Actually, the flash can be perfectly seen for those 5ms ... I suspect it has something to do with the way the retina holds on to that very brief pulse of light ... or some sort of inductance present in the LED, making the flash last longer? ... the big deal was distinguishing the time between those three flashes. I had to use a much longer delay time for the LED while off so I could actually count how many flashes were performed. That delay turned out to be the 100 ms you've just recommended.

 

@cmartinez The interrupt flags are set whether the interrupts are enabled or not, so just simple polling can be done if needed, they just need to be reset when a int flag occurs..
Max..

Yeah, but you mentioned that the Timer was stopped when accessing the interrupt servicing routine, and restarted when the retfie instruction was executed ... so, without the interrupts being enabled, will the Timer be restarted when its interrupt flag is cleared?

 

What I intended was that a subsequent interrupt routine is not performed until the existing one is done and a retfie is seen.
It has always been my understanding and findings that the timer continues running unless it is stopped when the INTF is seen to be set.
Whether polled or under interrupt. when the INTF flag is seen the timer flag is cleared in the pgm and the timer reset or turned off in the mean time.
Max.

 

Yeah, but you mentioned that the Timer was stopped when accessing the interrupt servicing routine, and restarted when the retfie instruction was executed ... so, without the interrupts being enabled, will the Timer be restarted when its interrupt flag is cleared?

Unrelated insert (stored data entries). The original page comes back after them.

theorem Blk.settleQuiesce_later {r : Blk} {s : Blk} (hs : r.Later s) : r.Later (Blk.settleQuiesce s) := by
  unfold Blk.settleQuiesce
  try lift_lets
  repeat' (first | with_reducible assumption | with_reducible (first | apply Blk.withSto_later | apply Blk.setF_later) | with_reducible apply Blk.foldl_later | with_reducible (refine Blk.later_fst (by assumption) ?_) | with_reducible (refine Blk.later_some (by assumption) ?_) | (intro s; (have hs : Blk.Later r s := ?_); clear_value s; rotate_left; unfold s) | (intro s; (have hs : Blk.Later r s.1 := ?_); clear_value s; rotate_left; unfold s) | (intro f; (have hc : _ → Blk := f); clear hc; (try unfold f); clear f) | (intro f; (have hc : _ → _ → Blk := f); clear hc; (try unfold f); clear f) | (intro f; (have hc : _ → _ → _ → Blk := f); clear hc; (try unfold f); clear f) | (intro x; (have hc : Cmp := x); clear hc) | (intro x; (have hc : Acc := x); clear hc) | (intro x; clear_value x) | split | (intro s x hs) | lift_lets | (show _ = _; rfl) | with_reducible apply Blk.foldl_fst_later | assumption | intro x)

theorem Blk.issueReads_later {r : Blk} {x1 : Blk} (x0 : ℕ) (hx1 : r.Later x1) : r.Later (Blk.issueReads x0 x1) := by
  induction x0 generalizing x1 with
  | zero =>
    rw [Blk.issueReads]
    (try lift_lets)
    repeat' (first | with_reducible assumption | with_reducible (first | apply Blk.tagPause_later) | with_reducible apply Blk.foldl_later | with_reducible (refine Blk.later_fst (by assumption) ?_) | with_reducible (refine Blk.later_some (by assumption) ?_) | (intro s; (have hs : Blk.Later r s := ?_); clear_value s; rotate_left; unfold s) | (intro s; (have hs : Blk.Later r s.1 := ?_); clear_value s; rotate_left; unfold s) | (intro f; (have hc : _ → Blk := f); clear hc; (try unfold f); clear f) | (intro f; (have hc : _ → _ → Blk := f); clear hc; (try unfold f); clear f) | (intro f; (have hc : _ → _ → _ → Blk := f); clear hc; (try unfold f); clear f) | (intro x; (have hc : Cmp := x); clear hc) | (intro x; (have hc : Acc := x); clear hc) | (intro x; clear_value x) | split | (intro s x hs) | lift_lets | (show _ = _; rfl) | with_reducible apply Blk.foldl_fst_later | assumption | intro x)
  | succ n ih =>
    rw [Blk.issueReads]
    (try lift_lets)
    repeat' (first | with_reducible assumption | with_reducible apply ih | with_reducible (first | apply Blk.tagPause_later) | with_reducible apply Blk.foldl_later | with_reducible (refine Blk.later_fst (by assumption) ?_) | with_reducible (refine Blk.later_some (by assumption) ?_) | (intro s; (have hs : Blk.Later r s := ?_); clear_value s; rotate_left; unfold s) | (intro s; (have hs : Blk.Later r s.1 := ?_); clear_value s; rotate_left; unfold s) | (intro f; (have hc : _ → Blk := f); clear hc; (try unfold f); clear f) | (intro f; (have hc : _ → _ → Blk := f); clear hc; (try unfold f); clear f) | (intro f; (have hc : _ → _ → _ → Blk := f); clear hc; (try unfold f); clear f) | (intro x; (have hc : Cmp := x); clear hc) | (intro x; (have hc : Acc := x); clear hc) | (intro x; clear_value x) | split | (intro s x hs) | lift_lets | (show _ = _; rfl) | with_reducible apply Blk.foldl_fst_later | assumption | intro x)

theorem Blk.stoGo_later {r : Blk} {s : Blk} (hs : r.Later s) : r.Later (Blk.stoGo s) := by
  unfold Blk.stoGo
  try lift_lets
  repeat' (first | with_reducible assumption | with_reducible (first | apply Blk.showSto_later | apply Blk.issueReads_later | apply Blk.issueErases_later | apply Blk.collect_later | apply Blk.issueProgs_later) | with_reducible apply Blk.foldl_later | with_reducible (refine Blk.later_fst (by assumption) ?_) | with_reducible (refine Blk.later_some (by assumption) ?_) | (intro s; (have hs : Blk.Later r s := ?_); clear_value s; rotate_left; unfold s) | (intro s; (have hs : Blk.Later r s.1 := ?_); clear_value s; rotate_left; unfold s) | (intro f; (have hc : _ → Blk := f); clear hc; (try unfold f); clear f) | (intro f; (have hc : _ → _ → Blk := f); clear hc; (try unfold f); clear f) | (intro f; (have hc : _ → _ → _ → Blk := f); clear hc; (try unfold f); clear f) | (intro x; (have hc : Cmp := x); clear hc) | (intro x; (have hc : Acc := x); clear hc) | (intro x; clear_value x) | split | (intro s x hs) | lift_lets | (show _ = _; rfl) | with_reducible apply Blk.foldl_fst_later | assumption | intro x)

theorem bandPageProgrammed_later {r : Blk} {s : Blk} (hs : r.Later s) : r.Later (bandPageProgrammed s) := by
  unfold bandPageProgrammed
  try lift_lets
  repeat' (first | with_reducible assumption | with_reducible (first | apply Blk.stoGo_later | apply Blk.wear_later | apply Blk.settleQuiesce_later | apply Blk.settleOps_later | apply Blk.withSto_later) | with_reducible apply Blk.foldl_later | with_reducible (refine Blk.later_fst (by assumption) ?_) | with_reducible (refine Blk.later_some (by assumption) ?_) | (intro s; (have hs : Blk.Later r s := ?_); clear_value s; rotate_left; unfold s) | (intro s; (have hs : Blk.Later r s.1 := ?_); clear_value s; rotate_left; unfold s) | (intro f; (have hc : _ → Blk := f); clear hc; (try unfold f); clear f) | (intro f; (have hc : _ → _ → Blk := f); clear hc; (try unfold f); clear f) | (intro f; (have hc : _ → _ → _ → Blk := f); clear hc; (try unfold f); clear f) | (intro x; (have hc : Cmp := x); clear hc) | (intro x; (have hc : Acc := x); clear hc) | (intro x; clear_value x) | split | (intro s x hs) | lift_lets | (show _ = _; rfl) | with_reducible apply Blk.foldl_fst_later | assumption | intro x)

theorem programFail_later {r : Blk} {s : Blk} (b : NandBlk) (hs : r.Later s) : r.Later (programFail b s) := by
  unfold programFail
  dsimp only
  split
  · split
    · exact hs
    · refine Blk.stoGo_later (Blk.settleQuiesce_later (Blk.settleOps_later (Blk.withSto_later _ (Blk.foldl_later (fun s c h => ?_) ?_))))
      · exact Blk.logCw_later _ _ _ (Blk.ite_later h (Blk.withSto_later _ h))
      · exact Blk.retireBlock_later _ (Blk.withSto_later _ hs)
  · exact hs

theorem Blk.storeIsOpen_later {r : Blk} {s : Blk} (hs : r.Later s) : r.Later (Blk.storeIsOpen s) := by
  unfold Blk.storeIsOpen
  try lift_lets
  repeat' (first | with_reducible assumption | with_reducible (first | apply Blk.showSto_later | apply Blk.setF_later | apply Blk.raise_later) | with_reducible apply Blk.foldl_later | with_reducible (refine Blk.later_fst (by assumption) ?_) | with_reducible (refine Blk.later_some (by assumption) ?_) | (intro s; (have hs : Blk.Later r s := ?_); clear_value s; rotate_left; unfold s) | (intro s; (have hs : Blk.Later r s.1 := ?_); clear_value s; rotate_left; unfold s) | (intro f; (have hc : _ → Blk := f); clear hc; (try unfold f); clear f) | (intro f; (have hc : _ → _ → Blk := f); clear hc; (try unfold f); clear f) | (intro f; (have hc : _ → _ → _ → Blk := f); clear hc; (try unfold f); clear f) | (intro x; (have hc : Cmp := x); clear hc) | (intro x; (have hc : Acc := x); clear hc) | (intro x; clear_value x) | split | (intro s x hs) | lift_lets | (show _ = _; rfl) | with_reducible apply Blk.foldl_fst_later | assumption | intro x)

theorem Blk.formatDone_later {r : Blk} {s : Blk} (hs : r.Later s) : r.Later (Blk.formatDone s) := by
  unfold Blk.formatDone
  try lift_lets
  repeat' (first | with_reducible assumption | with_reducible (first | apply Blk.withSto_later | apply Blk.catalogue_later | apply Blk.setF_later | apply Blk.stoGo_later | apply Blk.settleOps_later | apply Blk.storeIsOpen_later) | with_reducible apply Blk.foldl_later | with_reducible (refine Blk.later_fst (by assumption) ?_) | with_reducible (refine Blk.later_some (by assumption) ?_) | (intro s; (have hs : Blk.Later r s := ?_); clear_value s; rotate_left; unfold s) | (intro s; (have hs : Blk.Later r s.1 := ?_); clear_value s; rotate_left; unfold s) | (intro f; (have hc : _ → Blk := f); clear hc; (try unfold f); clear f) | (intro f; (have hc : _ → _ → Blk := f); clear hc; (try unfold f); clear f) | (intro f; (have hc : _ → _ → _ → Blk := f); clear hc; (try unfold f); clear f) | (intro x; (have hc : Cmp := x); clear hc) | (intro x; (have hc : Acc := x); clear hc) | (intro x; clear_value x) | split | (intro s x hs) | lift_lets | (show _ = _; rfl) | with_reducible apply Blk.foldl_fst_later | assumption | intro x)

I think you misunderstood. Timer 2 runs continuously and resets itself when it reaches the value in PR2 so it generates a uniform system interrupt, no stopping, no reloading just tik tik tik. All you have to do is be able to service the interrupt within the timer period. Clear the TMR2IF when you enter the service routine, process the tik then retfie.

EDIT: I see Max beat me to it. To add to his, TMR2/PR2 is unique in that you don't have to reload it. TMR0 you do and in doing so you lose a few Tcycs so it's harder to get an accurate time.

It is true that once you get an interrupt you don't get interrupted any more until retfie. If you have multiple sources of interrupts, you can mitigate some of the service latency by having each service routine return to the top of the various tests for interrupt sources instead of to the end of the tests. That way, it will stay in the interrupt section until ALL interrupt sources are serviced (no pending xxIF flags). What it buys you is that you don't go through restoring all the context and returning after servicing a timer, for example, only to immediately get re-interrupted and go through the context saving for a pending UART character, etc.